Sealed original WATT label stock from 1977.  US gatefold version.

An adaptation of the play by Harold Pinter. Carla Bley and Ron McClure recorded during January 1976 at Grog Kill Studio, Willow, New York. Robert Wyatt and Chris Spedding recorded during February with the Manor Mobile at Delfina's farm, Little Bedwin, Wiltshire, England. Kevin Coyne recorded during April with the Virgin Mobile at the Gong farm, Whitney, Oxfordshire, England. Additional strings recorded during June and mixed during November at Grog Kill Studio.
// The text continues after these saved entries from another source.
-- ==== Sys2Proof/Tests/Slice0.lean ====
section
/-!
SUPPORT. Tests/Slice0.lean: the smoke tests of the checks, the decoding of words written out from `30_encoding.md`
R44, one or two vectors of `95_test_vectors.md` per command (each named after its vector), and for every claim with
hypotheses a witness that meets them. No expected result was taken from the model.
-/

namespace Sys2Proof.Tests

open Sys2Proof.Machine

/-- The ASCII codes of characters. -/
def bytes (text : List Char) : List Byte := text.map (fun c => BitVec.ofNat 8 c.toNat)

/-- A state with the given capacity, `ACC` and held bytes; the host presents nothing. -/
def hold (capacity : Nat) (acc : Byte) (window : List Byte) : State :=
  { config := { capacity := capacity }, acc := acc, len := BitVec.ofNat 8 window.length,
    mem := (List.range window.length).zip window, port := [], rsp := none }

/-- The same state with something on the port. -/
def onPort (port : List PortSample) (s : State) : State := { s with port := port }

/-- The next state, if the outcome is one. -/
def nextOf {σ : Type} (o : Host.Outcome σ Fault Refusal) : Option σ :=
  match o with
  | .next t => some t
  | .fault _ => none
  | .refused _ => none

theorem eq_next_of_nextOf {σ : Type} {o : Host.Outcome σ Fault Refusal} {t : σ} (h : nextOf o = some t) :
    o = .next t := by
  cases o with
  | next u => simp [nextOf] at h; rw [h]
  | fault f => simp [nextOf] at h
  | refused r => simp [nextOf] at h

/-- The refusal, if the outcome is one. -/
def refusalOf {σ : Type} (o : Host.Outcome σ Fault Refusal) : Option Refusal :=
  match o with
  | .next _ => none
  | .fault _ => none
  | .refused r => some r

/-- No word of a list has the property, by running through the list. -/
theorem none_of_all {ws : List CmdWord} {p : CmdWord → Bool} (h : ws.all (fun w => !p w) = true) :
    ∀ w ∈ ws, p w = false := by simpa using h

/-- What one step with the word presented first leaves: `ACC`, `LEN`, the window, and the response word. -/
def seen (w : Nat) (s : State) : Option (Byte × Byte × List Byte × Option RspWord) :=
  (nextOf (step (s.withFetchWord 16 w))).map fun t => (t.acc, t.len, t.window, t.rspWord)

def digits16 : List Byte := bytes ['0', '1', '2', '3', '4', '5', '6', '7', '8', '9', 'A', 'B', 'C', 'D', 'E', 'F']
def digits15 : List Byte := bytes ['0', '1', '2', '3', '4', '5', '6', '7', '8', '9', 'A', 'B', 'C', 'D', 'E']
def frameB : List Byte := bytes ['#', 'B', '0', '6', '6', '!']
def junkFrame : List Byte := bytes ['x', 'y', '#', 'L', '1', '1', '2', '5', '!', '#', 'B', '0']
def partialFrame : List Byte := bytes ['#', 'U', '0', '2', '1']
def noStart : List Byte := bytes ['B', '0', '6', '6', '!']

/-! ### The checks refuse what is ill-formed (R47 clause by clause; R5) -/

theorem test_check_refuses_unit_3_and_15 : wordWellFormed 0x3000 = false ∧ wordWellFormed 0xFFFF = false := by decide
theorem test_check_refuses_unit_0 : wordWellFormed 0x0001 = false ∧ wordWellFormed 0x0FFF = false := by decide
theorem test_check_refuses_unit_1 : wordWellFormed 0x1400 = false ∧ wordWellFormed 0x1FFF = false := by decide
theorem test_check_refuses_unit_2 : wordWellFormed 0x2600 = false ∧ wordWellFormed 0x2FFF = false := by decide
theorem test_check_refuses_low_byte :
    wordWellFormed 0x1001 = false ∧ wordWellFormed 0x12FF = false ∧ wordWellFormed 0x1301 = false
      ∧ wordWellFormed 0x2101 = false ∧ wordWellFormed 0x2301 = false ∧ wordWellFormed 0x2401 = false
      ∧ wordWellFormed 0x2501 = false := by decide
theorem test_check_accepts_operands : wordWellFormed 0x11FF = true ∧ wordWellFormed 0x22FF = true := by decide
theorem test_check_capacity :
    configWellFormed { capacity := 0 } = false ∧ configWellFormed { capacity := 256 } = false
      ∧ configWellFormed { capacity := 1 } = true ∧ configWellFormed { capacity := 255 } = true := by decide

/-! ### Decoding: the words of R44, unit, fn and low byte written out bit by bit -/

theorem test_decode_nop : decode 0b0000000000000000#16 = some .nop := by decide
theorem test_decode_ckClr : decode 0b0001000000000000#16 = some .ckClr := by decide
theorem test_decode_ckAdd : decode 0b0001000110000010#16 = some (.ckAdd 0x82) := by decide
theorem test_decode_ckRd : decode 0b0001001000000000#16 = some .ckRd := by decide
theorem test_decode_ckRdd : decode 0b0001001100000000#16 = some .ckRdd := by decide
theorem test_decode_fbApp : decode 0b0010000000100011#16 = some (.fbApp 0x23) := by decide
theorem test_decode_fbLen : decode 0b0010000100000000#16 = some .fbLen := by decide
theorem test_decode_fbRdb : decode 0b0010001010000001#16 = some (.fbRdb 0x81) := by decide
theorem test_decode_fbDet : decode 0b0010001100000000#16 = some .fbDet := by decide
theorem test_decode_fbCon : decode 0b0010010000000000#16 = some .fbCon := by decide
theorem test_decode_fbRst : decode 0b0010010100000000#16 = some .fbRst := by decide
/-- V-ENC-2 to V-ENC-12. -/
theorem test_decode_reserved :
    [0x0001#16, 0x0100#16, 0x1001#16, 0x12FF#16, 0x1400#16, 0x1F00#16, 0x2101#16, 0x2501#16, 0x2600#16, 0x3000#16,
      0xFFFF#16].all (fun w => decode w == none) = true := by decide
theorem test_decodeTableWord : decodeTableWord 16 0x1142 = some (.ckAdd 0x42) ∧ decodeTableWord 16 0x1001 = none := by
  decide

/-! ### Vectors of `95_test_vectors.md`, one step each -/

theorem test_V_ENC_1_nop : seen 0x0000 (hold 16 0x42 (bytes ['x', 'y']))
    = some (0x42, 2, bytes ['x', 'y'], some 0x0000000) := by decide
theorem test_V_ENC_4_reserved : seen 0x1001 (hold 16 0x42 (bytes ['x', 'y']))
    = some (0x42, 2, bytes ['x', 'y'], some 0xA000000) := by decide
theorem test_V_CK_10_clr : seen 0x1000 (hold 16 0xCE []) = some (0x00, 0, [], some 0x0000000) := by decide
theorem test_V_CK_4_add : seen 0x11FF (hold 16 0xFF []) = some (0xFE, 0, [], some 0x0000000) := by decide
theorem test_V_CK_8_add : seen 0x1130 (hold 16 0xF2 []) = some (0x22, 0, [], some 0x0000000) := by decide
theorem test_V_ENC_13_rd : seen 0x1200 (hold 16 0x42 (bytes ['x', 'y']))
    = some (0x42, 2, bytes ['x', 'y'], some 0x0000042) := by decide
theorem test_V_CK_23_rdd : seen 0x1300 (hold 16 99 []) = some (99, 0, [], some 0x0303939) := by decide
theorem test_V_CK_27_rdd : seen 0x1300 (hold 16 255 []) = some (255, 0, [], some 0x0323535) := by decide
theorem test_V_FB_3_app : seen 0x2046 (hold 16 7 digits15) = some (7, 16, digits16, some 0x0000000) := by decide
theorem test_V_FB_4_app : seen 0x2058 (hold 16 7 digits16) = some (7, 16, digits16, some 0x7000000) := by decide
theorem test_V_FB_5_len : seen 0x2100 (hold 16 7 digits16) = some (7, 16, digits16, some 0x0000010) := by decide
theorem test_V_FB_7_rdb : seen 0x220F (hold 16 7 digits16) = some (7, 16, digits16, some 0x0000046) := by decide
theorem test_V_FB_8_rdb : seen 0x2210 (hold 16 7 digits16) = some (7, 16, digits16, some 0x9000000) := by decide
theorem test_V_FB_13_det : seen 0x2300 (hold 16 7 (bytes ['a', 'b', '#'])) = some (7, 0, [], some 0x2000000) := by
  decide
theorem test_V_FB_16_det : seen 0x2300 (hold 16 7 junkFrame) = some (7, 12, junkFrame, some 0x0070802) := by decide
theorem test_V_FB_21_con : seen 0x2400 (hold 16 7 junkFrame)
    = some (7, 2, bytes ['x', 'y'], some 0x0070802) := by decide
theorem test_V_FB_25_con : seen 0x2400 (hold 16 7 noStart) = some (7, 5, noStart, some 0x1000000) := by decide
theorem test_V_FB_30_rst : seen 0x2500 (hold 16 7 frameB) = some (7, 0, [], some 0x0000000) := by decide
/-- V-RST-1, as the first instruction after reset. -/
theorem test_V_RST_1 : seen 0x1300 State.reset = some (0, 0, [], some 0x0303030)
    ∧ seen 0x2200 State.reset = some (0, 0, [], some 0x9000000) := by decide

/-- R123: `rst` high in a state with content. -/
theorem test_reset_sample :
    (nextOf (step (onPort [resetSample] (hold 16 0x42 frameB)))).map (fun t => (t.acc, t.len, t.mem, t.rspValid))
      = some (0, 0, [], false) := by decide

/-! ### Worked examples of the source (S2, S5) and the assembler syntax (R52, with the listing of P4) -/

theorem test_S2_checksum : checksum (bytes ['b', '0', '0', '0', '0']) 5 = 34 ∧ dec3 34 = (0x30, 0x33, 0x34) := by
  decide
/-- P2: the host's sum of the cells 1 to 1 of `#B066!`, ended by `CK.RDD`, answers `066`. -/
theorem test_P2_sumWindowDigits :
    (nextOf (sumWindowDigits 1 1 (hold 16 0 frameB))).map (fun t => (t.acc, t.rspWord))
      = some (0x42, some 0x0303636) := by decide
theorem test_S5_frame : wireFrame (bytes ['U', '0', '2']) = bytes ['#', 'U', '0', '2', '1', '8', '3', '!'] := by decide
theorem test_assemble :
    assemble ['C', 'K', '.', 'A', 'D', 'D', ' ', '\'', 'B', '\''] = some (.ckAdd 0x42)
      ∧ assemble ['C', 'K', '.', 'A', 'D', 'D', ' ', '0', 'x', '4', 'C', ' ', ' ', ';', 'L'] = some (.ckAdd 0x4C)
      ∧ assemble ['F', 'B', '.', 'R', 'D', 'B', ' ', '1', '6'] = some (.fbRdb 16)
      ∧ assemble ['F', 'B', '.', 'R', 'D', 'B', ' ', '2', '5', '6'] = none := by decide

/-! ### Witnesses: for each claim with hypotheses, a state and operands that meet them, clause by clause -/

theorem witness_DecoderFollowsOpcodeTable :
    (∃ r ∈ opcodeTable, ∃ r' ∈ opcodeTable, r.matchesWord 0x11FF = true ∧ r'.matchesWord 0x11FF = true)
      ∧ ∃ r ∈ opcodeTable, r.matchesWord 0x2500 = true := by decide

theorem witness_ReservedWordsAnswerIllegalCommand :
    wordReserved 0x3000 = true ∧ wordReserved 0x0001 = true ∧ wordReserved 0x1400 = true
      ∧ wordReserved 0x2600 = true ∧ wordReserved 0x2501 = true := by decide

theorem witness_StepRunsAcceptedCommand :
    (∃ (s : State) (p : PortSample) (rest : List PortSample), s.Valid ∧ s.port = p :: rest ∧ p.rst = false
        ∧ p.cmdValid = true ∧ p.rstBeforeRsp = false ∧ decode p.cmd = some .ckRd)
      ∧ ∃ (s : State) (p : PortSample) (rest : List PortSample), s.Valid ∧ s.port = p :: rest ∧ p.rst = false
        ∧ p.cmdValid = true ∧ p.rstBeforeRsp = false ∧ decode p.cmd = none :=
  ⟨⟨onPort [presented 0x1200, resetSample] (hold 16 0x42 frameB), presented 0x1200, [resetSample], by decide⟩,
    ⟨onPort [presented 0x1001] (hold 1 0 []), presented 0x1001, [], by decide⟩⟩

theorem witness_UnacceptedWordHasNoEffect :
    (∃ (s : State) (p : PortSample) (rest : List PortSample), s.Valid ∧ s.port = p :: rest ∧ p.rst = false
        ∧ p.cmdValid = false)
      ∧ ∃ s : State, s.Valid ∧ s.port = [] :=
  ⟨⟨onPort [{ presented 0x1000 with cmdValid := false }] (hold 16 0x42 frameB),
      { presented 0x1000 with cmdValid := false }, [], by decide⟩,
    ⟨hold 16 0x42 frameB, by decide⟩⟩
The music is a mixture of rock, funk, downtown cool, and European art song. Without it, there might be nothing to hold on to. Guitarist Chris Spedding is remarkable, gaining deepest traction in “She Was Looking Down,” and Bley lays on a thick layer of expressiveness, both as pianist and as vocalist (note, especially, “After My Work Each Day”). But while this is as luscious and engaging as any Bley/Mantler collaboration from the 70s could be, the play itself is lackluster to say the least. Its theme of lost souls is as fatigued as the characters it threads like beads on a necklace far too big for its own neck. As the drama develops, memory overlaps and all sense of time stops, unravels, and expands. But any pretentions Pinter might have of making an existential statement fall flat for me, especially when compared to the stripped-down brilliances of Samuel Beckett and Edward Gorey that preceded it. That said, in relatively short bursts—as in “When I Run” and “A Long Way”—the dialogue is somewhat tangible. The best example is “Sometimes I See People,” which creates a charmingly metaphysical atmosphere for being so much about music, sensory experience, and sense of belonging. But really it’s Mantler’s stage, rather than the people ambulating across it, that keeps me from walking out.” - Tyran Grillo, ECM.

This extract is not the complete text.